To accommodate changes to where people live, more and more infrastructure is being built on soft soil. Han developed analytical models to assess the reliability of column-supported embankments in these soils. Several papers published from this work have been awarded by international associations and conferences between 2014 and 2022.
Han earned a bachelor’s degree in geotechnical engineering from Tongji University and a doctorate in civil engineering from Georgia Institute of Technology.
Dolph Simons Award in Biomedical Sciences
David Poole is a University Distinguished Professor of Kinesiology & Physiology and director of the Cardiorespiratory Exercise Lab at Kansas State University. He holds the Coffman Chair for Distinguished University Teaching Scholars and the Elizabeth Chapin Burke Chair for Health and Human Sciences and is a world-renowned expert on how the body transports and uses oxygen during exercise.

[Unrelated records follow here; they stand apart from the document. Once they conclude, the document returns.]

-- ==== Sys2Proof/Machine/Course.lean ====
section
/-!
DEFINITION. Courses: arrival and release of ridges, what a ridge carries, exchange timetables and windows (R114 to R125,
R134, R144 to R146, R239 to R248, R386 to R388).
-/
namespace Sys2Proof.Machine
open Sys2Proof

/-! ## Ridge state -/

/-- The ridge state of a core at a level. -/
def Core.ridgeAt (c : Core) (level : Nat) : RidgeSt := c.ridge.toList.getD level {}

/-- The core with a ridge state. -/
def Core.setRidge (c : Core) (level : Nat) (r : RidgeSt) : Core :=
  if h : level < 7 then { c with ridge := c.ridge.set level r } else c

/-- The state with the ridge state of a core changed. -/
def State.modRidge (s : State) (core level : Nat) (f : RidgeSt → RidgeSt) : State :=
  let c := s.core core
  s.setCore core (c.setRidge level (f (c.ridgeAt level)))

/-- An arrival is unreleased. -/
def RidgeSt.pending (r : RidgeSt) : Bool := decide (r.released < r.arrivals)

/-- The marks and the hash that an arrival carries (R380). -/
def Part.carry (level : Nat) (p : Part) : Part :=
  if p.level == level then
    { p with sentHash := true, sentRefresh := p.sentRefresh || p.refreshMark, sentFree := p.sentFree || p.freeMark,
             refreshMark := false, freeMark := false }
  else p

/-- A core arrives at a level (R115). -/
def State.arrive (s : State) (core level comm : Nat) : State :=
  let c := s.core core
  let r := c.ridgeAt level
  s.setCore core
    ({ c with parts := c.parts.map (Option.map (Part.carry level)) }.setRidge level
      { r with arrivals := r.arrivals + 1, at_ := s.cycle, order := s.fab.nextId, comm := comm })

/-! ## `RIDGE`, `RIDGEA`, `RIDGEW` (R386, R387) -/

/-- The checks of R114 and R116 on an arrival; the communicator at level 6. -/
def ridgeChecks (k : Ctx) (level : Nat) (d : Fin 16) : M Nat := do
  let s ← getState
  let c := s.core k.core
  let task := match s.taskOf k.core with | some t => t.level | none => 0
  trapIf (level != 6 && decide (task < level)) 0x90
  trapIf (!c.domEff.getLsbD level && !c.dommask.getLsbD level) 0x90
  if level != 6 then do
    holdUnless (c.domEff.getLsbD level)
    return 0
  else do
    let v ← readS k (d.castLE (by decide))
    trapIf (fieldOf v.toNat 63 12 != 0) 0x02
    let m := tblGet s.fab.comms v.toNat {}
    let tenant := match s.taskOf k.core with | some t => t.tenant | none => 0
    trapIf (!m.ctl.getLsbD 0 || fieldOf m.ctl.toNat 13 8 != tenant) 0x90
    holdUnless (c.domEff.getLsbD level)
    return v.toNat

/-- A thread set takes a cause that a release has left to its core (R387). -/
def Owed.takes (o : Owed) (c : Core) (ts : Fin 4) : Bool :=
  match o.taker with
  | none => true
  | some t => t == ts || c.thr[t].run == .stopped || c.thr[t].run == .off

/-- A cause taken leaves the list; the others of its release go to the same thread (R387). -/
def RidgeSt.took (r : RidgeSt) (o : Owed) (ts : Fin 4) : RidgeSt :=
  { r with owed := (r.owed.erase o).map fun p => if p.release == o.release then { p with taker := some ts } else p }

/-- The first cause that releases of the level have left to the thread is taken as an exact trap, once the window of its release
has run (R387). -/
def takeOwed (k : Ctx) (level : Nat) : M Unit := fun s =>
  let c := s.core k.core
  let r := c.ridgeAt level
  match r.owed.find? fun o => o.takes c k.ts with
  | none => .ok ((), s)
  | some o =>
    if r.windows.any (·.release == o.release) then .error .hold
    else .error (.trapIn (fun s => s.modRidge k.core level fun r => r.took o k.ts) o.cause 0)

/-- The resume mark that a `RIDGE` at an address has left (R386). -/
def Thread.markAt (t : Thread) (level : Nat) (a : BitVec 16) : Option Mark :=
  t.marks.find? fun m => m.level == level && m.addr == a

/-- A thread waits on release `n` of a level, takes the causes that are left to it, and then reads the status word of the release
(R115, R119, R387): `word` is the one kept for it. `pre` is what the instruction has done to the state and keeps while it waits. -/
def ridgeWait (k : Ctx) (level n : Nat) (a : SReg) (word : Option Word) (pre : State → State := id) : M Flow := do
  let s ← getState
  let r := (s.core k.core).ridgeAt level
  if decide (r.released < n) || r.windows.any (·.release == n) then
    fun _ => .error (.holdIn fun s => (pre s).modThread k.core k.ts fun t => { t with rwait := some (level, n) })
  else do
    takeOwed k level
    let course := ((s.core k.core).course.toList.getD level 0).toNat
    writeS k a (if r.released == 0 then BitVec.ofNat 64 (course % 2 ^ 32) else word.getD r.status)
    modThr k fun t => { t with marks := t.marks.filter fun m => !(m.level == level && m.release == n && m.addr == k.addr) }
    goOn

Poole is one of the most internationally recognized scholars in his field both numerically and qualitatively. A ranking published by Stanford University included him in the top 2% of most-cited researchers worldwide across all disciplines. Another analysis named him the fourth most-published researcher on oxygen from 2013 to 2023. Poole’s work on capillary recruitment during exercise challenges the Nobel-prize winning findings of August Krogh from the early 20th century. His contemporary microcirculation model identifies novel therapeutic targets for treating cardiovascular and metabolic diseases
Poole’s work on gas exchange bridges the gap from the microscopic to the body in motion. His work has diverse applications from reducing lung damage in racing horses to improving anesthesia protocols in elephants and understanding, the determinants of fatigue and exercise intolerance in elite athletes and patient populations. From bench-top science to bedside Poole’s work identifying the limitations to oxygen movement has helped heart disease treatment and patient quality of life.
Poole earned a bachelor’s degree in applied physiology/exercise science from Liverpool Polytechnic, a doctorate in kinesiology from the University of California, Los Angeles, and a doctorate in physiology from John Moores University.